23Cette densité et complexité du message du rituel de Solutré explique que la Roche soit devenue un lieu mitterrandien.
Solutré, attribut et lieu de pèlerinage post-mortem mitterrandien
24En médiatisant le rituel sous sa présidence, Mitterrand a nationalisé le site de Solutré au point qu’il y a une sorte de mitterrandisation du lieu. Pourtant, l’intérêt des Bourguignons a mis du temps à se manifester. Si l’on a vu que Solutré était évoqué dès 1976 dans les médias nationaux, le dépouillement de la presse locale lorsque Mitterrand était ministre de la IVe République, puis candidat aux présidentielles en 1965 et 1974, ne donne rien, ce qui confirme le caractère intime du « rendez-vous ».

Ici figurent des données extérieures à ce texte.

-- ==== Sys2Proof/Machine/Sync.lean ====
section
/-! DEFINITION. Classes Q and Y of SSI-2 (R147, R155–R170): berths, signal counters, lock entries and fences. -/

namespace Sys2Proof.Machine

/-! ### Berths -/

/-- The number of a berth operand, xB + IMM[11:0]. -/
def berthNo (w : Word0) (st : Strand) : Nat := (st.x w.b + BitVec.ofNat 64 (w.f 11 0)).toNat

/-- Issue of a class Q instruction on berth `n`: BERTH_RANGE beyond 4,095 and for DEPTH = 0 (R155, R156); `k` continues with the
berth's descriptor, which passed the decoder, and with DATA_POISON for its visibility boundary where it is poisoned (R216, R217). -/
def withBerth (key n : Nat) (s : State) (k : State → Nat → List Effect → Issued) : Issued :=
  if 4096 ≤ n then s.faultIssue key 0x0C
  else
    let a := s.berthAddr (coreOf key) n
    let s := s.sense a 16
    let d := s.berth (coreOf key) n
    if berthDepth d = 0 then s.faultIssue key 0x0C else k s d (poisonFault (s.poisonedRange a 16) key (s.strand key).pc.toNat)

/-- The pops that a berth has had at the present boundary: a BPUSH takes effect before them (R159). -/
def State.popsNow (s : State) (core n : Nat) : Nat := Tab.get 0 s.run.pops (4096 * core + n)

/-- BPUSH: the slot is reserved at issue, the entry is visible after 2 steps; a full berth makes the strand wait (R157). -/
def berthPush (opcode : Nat) (w : Word0) (key : Nat) (s : State) : Issued :=
  let st := s.strand key
  if st.blocked w.bc then s.holdHere key
  else
    let n := berthNo w st
    withBerth key n s fun s d bad =>
      if st.tagFull w.tagOf then s.holdHere key
      else if berthDepth d ≤ berthOcc d + s.popsNow (coreOf key) n then s.waitHere key w.sched
      else
        let core := coreOf key
        let at_ := (s.berthAddr core n, 16)
        let s := (s.setBerth core n (withBits d 127 96 ((berthPushed d + 1) % 2 ^ 32))).bookIssue core (ctxOf key) .berth [at_] [at_]
        s.launchSimple key opcode 1 2 .berth .localWrite w.tagOf []
          (.berthEntry (4096 * core + n) (berthEntry core d (berthPushed d)) (st.x w.c) :: bad)

def fxBpush (w : Word0) : Nat → State → Issued := berthPush 0x50 w

/-- Takes the oldest visible entry of a berth for a strand: POPPED advances, and the flows that push to the berth count the pop (R157, R271). The descriptor
and the entry take slots of their banks (R199). -/
def State.popBerth (s : State) (key n d : Nat) : W64 × State :=
  let core := coreOf key
  let a := berthEntry core d (berthPopped d)
  let at_ := (s.berthAddr core n, 16)
  let v := BitVec.ofNat 64 (leNat (s.bytes a 8))
  let s : State := { s with run := { s.run with pops := Tab.set 0 s.run.pops (4096 * core + n) (s.popsNow core n + 1) } }
  let s := s.bookIssue core (ctxOf key) .berth [at_, (a, 8)] [at_]
  (v, (s.setBerth core n (withBits d 95 64 ((berthPopped d + 1) % 2 ^ 32))).popFlows core n)

/-- The entry that a pop takes passes the decoder: the state, and DATA_POISON where it is poisoned (R216, R217). -/
def State.senseEntry (s : State) (key d : Nat) : State × List Effect :=
  let a := berthEntry (coreOf key) d (berthPopped d)
  let t := s.sense a 8
  (t, poisonFault (t.poisonedRange a 8) key (t.strand key).pc.toNat)

/-- A pop from a BROKEN berth: BERTH_OVERFLOW as a cause and as the strand's fault (R161, R172). -/
def State.popBroken (s : State) (key n : Nat) : Issued :=
  let s := s.raise (causeEvent 3 (.seqCause (coreFin key)) 3 (srcCore (coreOf key)) [n, ctxOf key])
  s.faultIssue key 0x0D

/-- BPOP: waits for a visible entry; xA := the oldest one (R157). -/
def berthPop (opcode : Nat) (w : Word0) (key : Nat) (s : State) : Issued :=
  let st := s.strand key
  if st.blocked [w.b] then s.holdHere key
  else
    let n := berthNo w st
    withBerth key n s fun s d bad =>
      if berthBroken d then s.popBroken key n
      else if st.tagFull w.tagOf then s.holdHere key
      else if !s.berthHead (coreOf key) n d then s.waitHere key w.sched
      else
        let x := s.senseEntry key d
        let p := x.1.popBerth key n d
        p.2.launchSimple key opcode 1 2 .berth .plain w.tagOf [w.a] (.reg key w.a p.1 :: (bad ++ x.2))

def fxBpop (w : Word0) : Nat → State → Issued := berthPop 0x51 w

/-- BTRY: as BPOP without waiting; xD tells whether an entry was popped (R147, R155). Where xA and xD are one register, the manual
does not say which value it holds (log entry 3). -/
def fxBtry (w : Word0) (key : Nat) (s : State) : Issued :=
  let st := s.strand key
  if st.blocked [w.b] then s.waitHere key 0
  else
    let n := berthNo w st
    withBerth key n s fun s d bad =>
      if berthBroken d then s.popBroken key n
      else if st.tagFull w.tagOf then s.waitHere key 0
      else if s.berthHead (coreOf key) n d then
        let x := s.senseEntry key d
        let p := x.1.popBerth key n d
        if w.a = w.d then
          let f := p.2.takeFree
          f.2.launchSimple key 0x52 1 2 .berth .plain w.tagOf [w.a] (.reg key w.a f.1 :: (bad ++ x.2))
        else p.2.launchSimple key 0x52 1 2 .berth .plain w.tagOf [w.a, w.d] (.reg key w.a p.1 :: .reg key w.d 1 :: (bad ++ x.2))
      else s.launchSimple key 0x52 1 2 .berth .plain w.tagOf [w.d] (.reg key w.d 0 :: bad) [(s.berthAddr (coreOf key) n, 16)]

/-- BCOUNT: xA := the occupancy; never waits (R155). -/
def fxBcount (w : Word0) (key : Nat) (s : State) : Issued :=
  let st := s.strand key
  if st.blocked [w.b] || st.tagFull w.tagOf then s.waitHere key 0
  else
    withBerth key (berthNo w st) s fun s d bad =>
      s.launchSimple key 0x53 1 2 .berth .plain w.tagOf [w.a] (.reg key w.a (BitVec.ofNat 64 (berthOcc d)) :: bad)
        [(s.berthAddr (coreOf key) (berthNo w st), 16)]

/-! ### Locks -/

/-- An entry to lock IMM[5:0], round xB, side band xC: its checks, a park two rounds ahead, else `enter` on the home lock (R155). -/
def lockOp (w : Word0) (arrive : Bool) (key : Nat) (s : State) (enter : Nat → Nat → W64 → Issued) : Issued :=
  let st := s.strand key
  if st.blocked w.bc then s.holdHere key
  else
    let lk := 64 * coreOf key + w.f 5 0
    let hk := s.homeKey lk
    let m := (st.x w.b).toNat
    let r := s.lockRound lk
    let side := st.x w.c
    if s.expected lk = 0 then s.faultIssue key 0x0E
    else if m < r ∨ r + 2 < m then s.faultIssue key 0x0F
    else if st.tagFull w.tagOf then s.holdHere key
    else if m = r + 2 then
      let core := coreOf key
      let s := s.count (.seqCount (coreFin key)) 63 48 1
      let s := if s.strict then s.raise (causeEvent 3 (.seqCause (coreFin key)) 2 (srcCore core) [w.f 5 0, m, ctxOf key]) else s
      let tag := if arrive then w.tagOf else none
      let p := s.waitOn key w.sched (.parked hk m w.a side arrive tag)
      let st := p.s.strand key
      let st := match tag with
        | some t => { st with tags := Tab.set 0 st.tags t (st.tag t + 1) }
        | none => st
      ⟨p.s.setStrand key { st with status := .parked }, false⟩
    else if s.expected hk ≤ s.chamber hk (m % 2) then s.faultIssue key 0x10
    else enter hk m side

/-- LENTER: enters a round and waits for its opening; xA := the round's side band (R164). -/
def fxLenter (w : Word0) (key : Nat) (s : State) : Issued :=
  lockOp w false key s fun hk m side =>
    let p := s.waitOn key w.sched (.lock hk m w.a)
    ⟨p.s.lockEntry hk m side, false⟩

/-- LARRIVE: as LENTER, without waiting (R155). -/
def fxLarrive (w : Word0) (key : Nat) (s : State) : Issued :=
  lockOp w true key s fun hk m side =>
    (s.lockEntry hk m side).launchSimple key 0x59 1 2 .lock .plain w.tagOf [] []

/-- LWAIT: waits until ROUND > xB; xA := LOCK_SIDEBAND_n (R155). -/
def fxLwait (w : Word0) (key : Nat) (s : State) : Issued :=
  let st := s.strand key
  if st.blocked [w.b] then s.holdHere key
  else
    let lk := 64 * coreOf key + w.f 5 0
    let m := (st.x w.b).toNat
    if s.expected lk = 0 then s.faultIssue key 0x0E
    else if st.tagFull w.tagOf then s.holdHere key
    else if m < s.lockRound lk then s.endGroup key ((st.setX w.a (s.reg (.lockSideband (lockCore lk) (lockNo lk)))).past 1)
    else s.waitOn key w.sched (.opened (s.homeKey lk) m)

/-! ### Signal counters and fences -/

/-- The key of signal counter xB + IMM[9:0], or none beyond 1,023 (R155). -/
def signalKey (w : Word0) (key : Nat) (st : Strand) : Option Nat :=
  let n := (st.x w.b + BitVec.ofNat 64 (w.f 9 0)).toNat
  if n < 1024 then some (1024 * coreOf key + n) else none

/-- SIGADD: adds xC at its visibility boundary, 2 steps on (R162). -/
def fxSigadd (w : Word0) (key : Nat) (s : State) : Issued :=
  let st := s.strand key
  if st.blocked w.bc then s.waitHere key 0
  else match signalKey w key st with
    | none => s.faultIssue key 0x0C
    | some k =>
      if st.tagFull w.tagOf then s.waitHere key 0
      else s.launchSimple key 0x5B 1 2 .signal .plain w.tagOf [] [.signal k (st.x w.c)]

/-- SIGWAIT: waits until the counter, read as unsigned, is at least xC (R162). -/
def fxSigwait (w : Word0) (key : Nat) (s : State) : Issued :=
  let st := s.strand key
  if st.blocked w.bc then s.holdHere key
  else match signalKey w key st with
    | none => s.faultIssue key 0x0C
    | some k =>
      if st.tagFull w.tagOf then s.holdHere key
      else if (st.x w.c).toNat ≤ (Tab.get 0 s.signals k).toNat then s.endGroup key (st.past 1) else s.waitHere key w.sched

/-- Whether a local address lies in a pad or in the gallery. -/
def onDieAddr (a : Nat) : Bool := decide (0x20000000000 ≤ a) && decide (a < 0x20050000000)

/-- Whether an effect writes a pad or the gallery. -/
def Effect.writesOnDie : Effect → Bool
  | .mem a _ => onDieAddr a
  | .memBits a _ _ => onDieAddr a
  | .berthEntry _ _ _ => true
  | .sum _ _ _ _ => true
  | .padCount _ _ => true
  | .atomic _ _ a _ _ _ => onDieAddr a
  | .stepTag a => onDieAddr a
  | _ => false

/-- Whether an operation is a pad or gallery write: one that waits for its units writes what its kind says. -/
def InFlight.writesOnDie (o : InFlight) : Bool :=
  o.kind == .localWrite && (o.later.isSome || o.effects.any Effect.writesOnDie)

/-- The number below which lie the operations that a FENCE orders: those issued before it (R170). -/
def State.fenceMark (s : State) (st : Strand) : Nat :=
  match st.wait with
  | some { kind := .fenced n, .. } => n
  | _ => s.nextOp

/-- The condition of a FENCE scope over the operations numbered below `next` (R170). A class F operation is in flight until its acknowledgement covers it
(R273), so FABRIC adds nothing to STRAND here. -/
def State.fenced (s : State) (key scope next : Nat) : Bool :=
  let own := s.ops.all fun o => o.strand != key
  let core := s.ops.all fun o => !(o.core == coreOf key && (decide (o.id < next) && o.writesOnDie))
  own && (scope != 1 || core)

/-- FENCE (R170). -/
def fxFence (w : Word0) (key : Nat) (s : State) : Issued :=
  let n := s.fenceMark (s.strand key)
  if w.f 1 0 = 3 then s.faultIssue key 0x01
  else if (s.strand key).tagFull w.tagOf then s.holdHere key
  else if s.fenced key (w.f 1 0) n then s.endGroup key ((s.strand key).past 1) else s.waitOn key w.sched (.fenced n)

/-! ### The rows -/

def execBpush (st : StrandRef) (w : Word0) (s : State) : Host.Outcome State Fault Refusal := runRow st (fxBpush w) s
def execBpop (st : StrandRef) (w : Word0) (s : State) : Host.Outcome State Fault Refusal := runRow st (fxBpop w) s
def execBtry (st : StrandRef) (w : Word0) (s : State) : Host.Outcome State Fault Refusal := runRow st (fxBtry w) s
def execBcount (st : StrandRef) (w : Word0) (s : State) : Host.Outcome State Fault Refusal := runRow st (fxBcount w) s
def execLenter (st : StrandRef) (w : Word0) (s : State) : Host.Outcome State Fault Refusal := runRow st (fxLenter w) s
def execLarrive (st : StrandRef) (w : Word0) (s : State) : Host.Outcome State Fault Refusal := runRow st (fxLarrive w) s
def execLwait (st : StrandRef) (w : Word0) (s : State) : Host.Outcome State Fault Refusal := runRow st (fxLwait w) s
def execSigadd (st : StrandRef) (w : Word0) (s : State) : Host.Outcome State Fault Refusal := runRow st (fxSigadd w) s
def execSigwait (st : StrandRef) (w : Word0) (s : State) : Host.Outcome State Fault Refusal := runRow st (fxSigwait w) s
def execFence (st : StrandRef) (w : Word0) (s : State) : Host.Outcome State Fault Refusal := runRow st (fxFence w) s

end Sys2Proof.Machine
end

25Il faut attendre la victoire de 1981. Dès lors, la couverture médiatique du rite présidentiel est assurée non seulement par les médias nationaux – journaux télévisés et quotidiens – mais aussi par la presse régionale avec Le Courrier. Journal de Saône-et-Loire. Outre ses Unes, dans ses pages mâconnaises, il décline les retrouvailles du clan à Cluny, le déjeuner à la Grange-au-Bois ou à Solutré-Pouilly, les visites aux vieux amis du cru et aux édiles locaux. En 1986, le maire Fernand Bucchianeri (MRG) de Solutré-Pouilly s’enthousiasme en qualifiant le président de « Père Noël de la Pentecôte », de meilleur délégué aux relations publiques de Solutré car, grâce à lui, le site serait « universellement connu79 ». Mais dès 1992, il alerte les pouvoirs publics sur les risques encourus par le site et ses vignobles80. De sorte qu’en 1994, l’État inscrit la Roche et ses environs dans son opération Grands Sites lancée deux ans plus tard. Il faut dire que les guides touristiques, dont le Michelin, ne manquent pas d’évoquer « le pèlerinage mitterrandien ». Aussi, en 2000, lorsque Le Monde consacre une enquête à dix sites remarquables menacés par la sur-fréquentation touristique, la Roche de Solutré y figure en bonne place. Et il constate qu’à cette date, le haut-lieu reçoit 120 000 visiteurs par an et que, les jours de grande affluence, 650 personnes se pressent en même temps sur les deux kilomètres de l’étroit sentier qui conduit au sommet81. Lieu touristique, la Roche de Solutré est devenue, en outre, l’un des attributs de Mitterrand, pour les journalistes, écrivains, caricaturistes ou dessinateurs de bande dessinée, au même titre – ou presque – que son chapeau, son manteau et son écharpe82.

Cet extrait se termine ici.